Iker era trabajador, pero el pueblo no ofrecía mucho.

Me voy a Italia, solo unos años. Ganaré dinero, volveré y te daré todo lo que mereces.

Ana lloró entonces.

No te vayas, Iker

Es por nosotros, mujer. Por nadie más.

Y se fue.

Al principio llamaba cada noche.

Mandaba dinero, hablaba con los niños, le decía a Ana que la amaba.

Luego, las llamadas se espaciaron.

“Estoy cansado, no hay cobertura, trabajo hasta tarde.”

Después vinieron las mentiras: *”Perdí la cartera, este mes no puedo enviar nada.”*

Ana le creyó. Siempre le creía.

Trabajó, crió a los hijos, mantuvo la casa.

Limpió en la escuela, cosió ropa para los vecinos, fue al campo.

Pero no se quejó.

“Es solo una etapa. Cuando Iker vuelva, todo mejorará.”

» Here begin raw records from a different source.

/-- A piston press in Awake with Set held captures the drawn sets onto the piston of the current level: a general's scope is the
configured one less the divisions whose cancel count is above 0, a divisional's its own division. It is refused on a protected
level without override, under Low2, and where the queue has no entry to give: the Set lamp answers with 3 blinks and nothing else
changes (R31 to R36, R40, R45). -/
def Obligations.PistonCapture : Prop :=
  ∀ (s : State) (n : Nat) (p : Piston) (c : Instr) (r : Record), s.station = .awake → s.setIsHeld = true →
    ((∃ g, p = .general g ∧ s.functionOfLine n = .generalPiston g ∧ c = .generalPiston n
        ∧ ∀ d, r.scope.getLsbD d = (s.config.scope.getLsbD d && s.recallUnit.cancelCounts.getD d 0 == 0))
      ∨ ∃ d k, p = .divisional d k ∧ s.functionOfLine n = .divisionalPiston d k ∧ c = .divisionalPiston n
        ∧ ∀ e, e < 8 → r.scope.getLsbD e = (e == d)) →
    (r.sets = (List.range 8).map fun d => if r.scope.getLsbD d then s.drawn d else 0#48) →
    let u := atEvent s n true
    let refused := (s.levelProtected = true ∧ s.overrideActive = false) ∨ s.supply.low2 = true ∨ ¬ roomFor s [slotOfPiston s p]
    (refused → exec c s = .next { u with answers := answered s .set 3 })
      ∧ (¬ refused → exec c s = .next { u with
          memory := written u [{ slot := slotOfPiston s p, content := Record.content r, source := .capture }]
          recallUnit := { s.recallUnit with live := some (s.recallUnit.level, p), snapshot := some r } })

/-- A Set line's press raises the Set count, its release lowers a count above 0, and nothing else changes but the line and the idle
timer (R31, R45). A Division cancel press raises the division's cancel count and, without Set, empties the division; a release
lowers a count above 0 (R30, R32). A press or release of a line already qualified so is counted like any other (log entry 36). -/
def Obligations.HeldControlsAreCounted : Prop :=
  (∀ (s : State) (n : Nat), s.station = .awake → s.functionOfLine n = .set →
    exec (.setPress n) s =
        .next { atEvent s n true with recallUnit := { s.recallUnit with setCount := s.recallUnit.setCount + 1 } }
      ∧ exec (.setRelease n) s =
        .next { atEvent s n false with recallUnit := { s.recallUnit with setCount := s.recallUnit.setCount - 1 } })
    ∧ (∀ (s : State) (n d : Nat), s.station = .awake → s.functionOfLine n = .divisionCancel d → imageOk s →
    let count := fun k => { s.recallUnit with cancelCounts := s.recallUnit.cancelCounts.set d k }
    let u := { atEvent s n true with recallUnit := count (s.recallUnit.cancelCounts.getD d 0 + 1) }
    (s.setIsHeld = true → exec (.divisionCancelPress n) s = .next u)
      ∧ (s.setIsHeld = false → exec (.divisionCancelPress n) s = .next (changedBy [(d, 0#48)] u))
      ∧ exec (.divisionCancelRelease n) s =
          .next { atEvent s n false with recallUnit := count (s.recallUnit.cancelCounts.getD d 0 - 1) })

/-- A General cancel press in Awake empties every division, turns local tutti off and leaves no live piston (R7, R29, R45, R92). That
the registration frames are handed before the crescendo frame is log entry 38. -/
def Obligations.GeneralCancelEmptiesEveryDivision : Prop :=
  ∀ (s : State) (n : Nat), s.station = .awake → s.functionOfLine n = .generalCancel → imageOk s →
    ∃ t, exec (.generalCancel n) s = .next t ∧ Cancelled (atEvent s n true) t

Pasaron tres años, e Iker no regresó.

Los niños crecieron.

Andrés tenía doce, María ocho.

Las preguntas eran cada vez más frecuentes:

Mamá, ¿papá sigue vivo?

Claro, mi vida, está lejos, pero sigue con nosotros.

¿Y si no vuelve?

Ana sonrió con amargura.

Entonces seremos tres. Y nos bastaremos.

Una tarde, el cartero le entregó una carta.

Las palabras cayeron como cuchillos:

*”Ana, no me odies. Conocí a otra mujer. Me caso aquí, tengo otra vida. Cuida de los niños. Iker.”*

La mujer se quedó inmóvil varios minutos.

Luego rompió la carta y la arrojó al fuego.

No quería que los niños vieran el dolor en sus ojos.

¿Qué pasa, mamá? preguntó María.

Nada, mi niña. Tu padre dice que enviará dinero el mes que viene.

Pero el dinero nunca llegó.

Los años pasaron.

Ana envejeció de pronto, con la espalda encogida y las manos agrietadas.

Pero la casa estaba limpia, el huerto florecía y los niños, bien criados.

Andrés trabajaba en la ciudad, María estudiaba.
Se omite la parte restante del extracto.